Next, let's render a short segment of a UST to function as our audio sample. This isn't required, but many users want to hear an example of what the voicebank sounds like in a raw render — that is, without any mixing or backing instrumental — so that's the purpose this audio file serves. Try to keep this no longer than about 30 seconds, and shorter is better.

You theoretically can use any song you want, but it's better to stick to things you know you have permission to use, including USTs made by other people. As such, I tend to stick to short, public domain songs rendered from USTs I've made myself, such as the demo USTs we used to test the voicebank. You have my permission to use them for your sample if you would like.

Export the .wav file from either UTAU or OpenUTAU and move it into the root folder of your voicebank. Name it something like sample.wav. This can be named anything, but must be a .wav file.

It's also common for voicebanks to come with an illustration of the character, or at the very least some image that will serve as the voicebank icon, though again this isn't required.

The voicebank icon must be 100 x 100 pixels, named something like icon.bmp, and placed inside the root folder. This can be named anything, but must be a .bmp file.

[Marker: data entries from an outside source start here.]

@[simp] theorem State.raise_pending (a b c : Nat) : (s.raise a b c).pending = s.pending := by unfold State.raise; split <;> rfl
@[simp] theorem State.raise_hiLatch (a b c : Nat) : (s.raise a b c).hiLatch = s.hiLatch := by unfold State.raise; split <;> rfl
@[simp] theorem State.raise_win (a b c : Nat) : (s.raise a b c).win = s.win := by unfold State.raise; split <;> rfl
@[simp] theorem State.raise_imem (a b c : Nat) : (s.raise a b c).imem = s.imem := by unfold State.raise; split <;> rfl
@[simp] theorem State.raise_dmem (a b c : Nat) : (s.raise a b c).dmem = s.dmem := by unfold State.raise; split <;> rfl
@[simp] theorem State.raise_halfStage (a b c : Nat) : (s.raise a b c).halfStage = s.halfStage := by unfold State.raise; split <;> rfl
@[simp] theorem State.raise_chg (a b c : Nat) : (s.raise a b c).chg = s.chg := by unfold State.raise; split <;> rfl
@[simp] theorem State.raise_waits (a b c : Nat) : (s.raise a b c).waits = s.waits := by unfold State.raise; split <;> rfl
@[simp] theorem State.raise_mblk (a b c : Nat) : (s.raise a b c).mblk = s.mblk := by unfold State.raise; split <;> rfl
@[simp] theorem State.raise_held (a b c : Nat) : (s.raise a b c).held = s.held := by unfold State.raise; split <;> rfl
@[simp] theorem State.raise_items (a b c : Nat) : (s.raise a b c).items = s.items := by unfold State.raise; split <;> rfl
@[simp] theorem State.raise_strikes (a b c : Nat) : (s.raise a b c).strikes = s.strikes := by unfold State.raise; split <;> rfl
@[simp] theorem State.raise_strm (a b c : Nat) : (s.raise a b c).strm = s.strm := by unfold State.raise; split <;> rfl
@[simp] theorem State.raise_staged (a b c : Nat) : (s.raise a b c).staged = s.staged := by unfold State.raise; split <;> rfl
@[simp] theorem State.raise_carry (a b c : Nat) : (s.raise a b c).carry = s.carry := by unfold State.raise; split <;> rfl
@[simp] theorem State.raise_tower (a b c : Nat) : (s.raise a b c).tower = s.tower := by unfold State.raise; split <;> rfl
@[simp] theorem State.raise_nvm (a b c : Nat) : (s.raise a b c).nvm = s.nvm := by unfold State.raise; split <;> rfl
@[simp] theorem State.raise_causes (a b c : Nat) : (s.raise a b c).causes = s.causes := by unfold State.raise; split <;> rfl
@[simp] theorem State.raise_evbuf (a b c : Nat) : (s.raise a b c).evbuf = s.evbuf := by unfold State.raise; split <;> rfl
@[simp] theorem State.raise_hostq (a b c : Nat) : (s.raise a b c).hostq = s.hostq := by unfold State.raise; split <;> rfl
@[simp] theorem State.raise_fwLoad (a b c : Nat) : (s.raise a b c).fwLoad = s.fwLoad := by unfold State.raise; split <;> rfl
@[simp] theorem State.raise_bankA (a b c : Nat) : (s.raise a b c).bankA = s.bankA := by unfold State.raise; split <;> rfl
@[simp] theorem State.raise_bankB (a b c : Nat) : (s.raise a b c).bankB = s.bankB := by unfold State.raise; split <;> rfl
@[simp] theorem State.raise_hot (a b c : Nat) : (s.raise a b c).hot = s.hot := by unfold State.raise; split <;> rfl
@[simp] theorem State.raise_vreq (a b c : Nat) : (s.raise a b c).vreq = s.vreq := by unfold State.raise; split <;> rfl
@[simp] theorem State.raise_vwait (a b c : Nat) : (s.raise a b c).vwait = s.vwait := by unfold State.raise; split <;> rfl
@[simp] theorem State.raise_vheld (a b c : Nat) : (s.raise a b c).vheld = s.vheld := by unfold State.raise; split <;> rfl
@[simp] theorem State.raise_bursts (a b c : Nat) : (s.raise a b c).bursts = s.bursts := by unfold State.raise; split <;> rfl
@[simp] theorem State.raise_banks (a b c : Nat) : (s.raise a b c).banks = s.banks := by unfold State.raise; split <;> rfl
@[simp] theorem State.raise_scrRows (a b c : Nat) : (s.raise a b c).scrRows = s.scrRows := by unfold State.raise; split <;> rfl
@[simp] theorem State.raise_scrTsv (a b c : Nat) : (s.raise a b c).scrTsv = s.scrTsv := by unfold State.raise; split <;> rfl
@[simp] theorem State.raise_softq (a b c : Nat) : (s.raise a b c).softq = s.softq := by unfold State.raise; split <;> rfl
@[simp] theorem State.raise_reps (a b c : Nat) : (s.raise a b c).reps = s.reps := by unfold State.raise; split <;> rfl
@[simp] theorem State.raise_hards (a b c : Nat) : (s.raise a b c).hards = s.hards := by unfold State.raise; split <;> rfl
@[simp] theorem State.raise_nvmPend (a b c : Nat) : (s.raise a b c).nvmPend = s.nvmPend := by unfold State.raise; split <;> rfl
@[simp] theorem State.raise_punLens (a b c : Nat) : (s.raise a b c).punLens = s.punLens := by unfold State.raise; split <;> rfl
@[simp] theorem State.raise_encBuf (a b c : Nat) : (s.raise a b c).encBuf = s.encBuf := by unfold State.raise; split <;> rfl
@[simp] theorem State.raise_pkeys (a b c : Nat) : (s.raise a b c).pkeys = s.pkeys := by unfold State.raise; split <;> rfl
@[simp] theorem State.raise_rpl (a b c : Nat) : (s.raise a b c).rpl = s.rpl := by unfold State.raise; split <;> rfl
@[simp] theorem State.raise_vdel (a b c : Nat) : (s.raise a b c).vdel = s.vdel := by unfold State.raise; split <;> rfl
@[simp] theorem State.raise_vofs (a b c : Nat) : (s.raise a b c).vofs = s.vofs := by unfold State.raise; split <;> rfl
@[simp] theorem State.raise_dly (a b c : Nat) : (s.raise a b c).dly = s.dly := by unfold State.raise; split <;> rfl
@[simp] theorem State.raise_pkts (a b c : Nat) : (s.raise a b c).pkts = s.pkts := by unfold State.raise; split <;> rfl
@[simp] theorem State.raise_ltSent (a b c : Nat) : (s.raise a b c).ltSent = s.ltSent := by unfold State.raise; split <;> rfl
@[simp] theorem State.raise_ltHdr (a b c : Nat) : (s.raise a b c).ltHdr = s.ltHdr := by unfold State.raise; split <;> rfl
@[simp] theorem State.raise_pchk (a b c : Nat) : (s.raise a b c).pchk = s.pchk := by unfold State.raise; split <;> rfl
@[simp] theorem State.raise_calq (a b c : Nat) : (s.raise a b c).calq = s.calq := by unfold State.raise; split <;> rfl
@[simp] theorem State.raise_ikeys (a b c : Nat) : (s.raise a b c).ikeys = s.ikeys := by unfold State.raise; split <;> rfl
@[simp] theorem State.raise_klk (a b c : Nat) : (s.raise a b c).klk = s.klk := by unfold State.raise; split <;> rfl
@[simp] theorem State.raise_opHash (a b c : Nat) : (s.raise a b c).opHash = s.opHash := by unfold State.raise; split <;> rfl
@[simp] theorem State.raise_rjob (a b c : Nat) : (s.raise a b c).rjob = s.rjob := by unfold State.raise; split <;> rfl
@[simp] theorem State.raise_hv (a b c : Nat) : (s.raise a b c).hv = s.hv := by unfold State.raise; split <;> rfl
@[simp] theorem State.raise_b2 (a b c : Nat) : (s.raise a b c).b2 = s.b2 := by unfold State.raise; split <;> rfl
@[simp] theorem State.raise_mctpq (a b c : Nat) : (s.raise a b c).mctpq = s.mctpq := by unfold State.raise; split <;> rfl
@[simp] theorem State.raise_spdm (a b c : Nat) : (s.raise a b c).spdm = s.spdm := by unfold State.raise; split <;> rfl
@[simp] theorem State.raise_lost (a b c : Nat) : (s.raise a b c).lost = s.lost := by unfold State.raise; split <;> rfl
@[simp] theorem State.raise_mctpin (a b c : Nat) : (s.raise a b c).mctpin = s.mctpin := by unfold State.raise; split <;> rfl
@[simp] theorem State.raise_dlyHold (a b c : Nat) : (s.raise a b c).dlyHold = s.dlyHold := by unfold State.raise; split <;> rfl
@[simp] theorem State.raise_cyc (a b c : Nat) : (s.raise a b c).cyc = s.cyc := by unfold State.raise; split <;> rfl
@[simp] theorem State.raise_freeCtr (a b c : Nat) : (s.raise a b c).freeCtr = s.freeCtr := by unfold State.raise; split <;> rfl
@[simp] theorem State.raise_out (a b c : Nat) : (s.raise a b c).out = s.out := by unfold State.raise; split <;> rfl

/-- A message enters the collector's queue where it has room. -/
theorem State.raise_fq (a b c : Nat) (h : s.fq.length < 64) : (s.raise a b c).fq = s.fq ++ [⟨a, b, c % 2 ^ 48⟩] := by
  unfold State.raise; rw [if_pos h]

/-- An alert cause changes its own register alone. -/
theorem State.rd_alert (c : Nat) (f : Fld) (i : Nat) (h : f ≠ .X_ALERT) : (s.alert c).rd f i = s.rd f i := by
  unfold State.alert; split <;> simp [State.wrBit, State.rd_wr, h]

/-- Signalling a vector leaves every register field. -/
@[simp] theorem State.rd_msix (v : Nat) (f : Fld) (i : Nat) : (s.msix v).rd f i = s.rd f i := by
  unfold State.msix; split <;> rfl

/-- Entering a state of the device. -/
theorem State.rd_setDev (st : Nat) (f : Fld) (i : Nat) (h1 : f ≠ .DEV_STATE_STATE) (h2 : f ≠ .X_ALERT) : (s.setDev st).rd f i = s.rd f i := by
  unfold State.setDev
  split
  · rfl
  · rw [State.rd_msix, State.rd_alert _ _ _ _ h2]; simp [State.rd_wr, h1]

theorem State.dev_setDev (st : Nat) (h : st < 16) : (s.setDev st).dev = st := by
  unfold State.setDev
  split
  · assumption
  · unfold State.dev
    rw [State.rd_msix, State.rd_alert _ _ _ _ (by decide)]
    have : Fld.DEV_STATE_STATE.width = 4 := rfl
    simp [this]; omega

You can also include a full body illustration, reference sheet, or any other visuals you want; it's common to place these in a subfolder in your voicebank labeled something like art. Remember, though, the assumption of the user will likely be that if it is packaged along with the voicebank that they have permission to use it along with the voice, so don't include any art you don't want other people to use.

If you want to have a full body character portrait to display on the OpenUTAU piano roll, make sure the drawing has a transparent background and place it in either the root folder or a subfolder. Then, open the Singers window in OpenUTAU, load your voicebank, click on the gear icon next to location, and select Set Portrait to find the image. If the character icon isn't showing up in OpenUTAU, you can set it from this dropdown menu as well.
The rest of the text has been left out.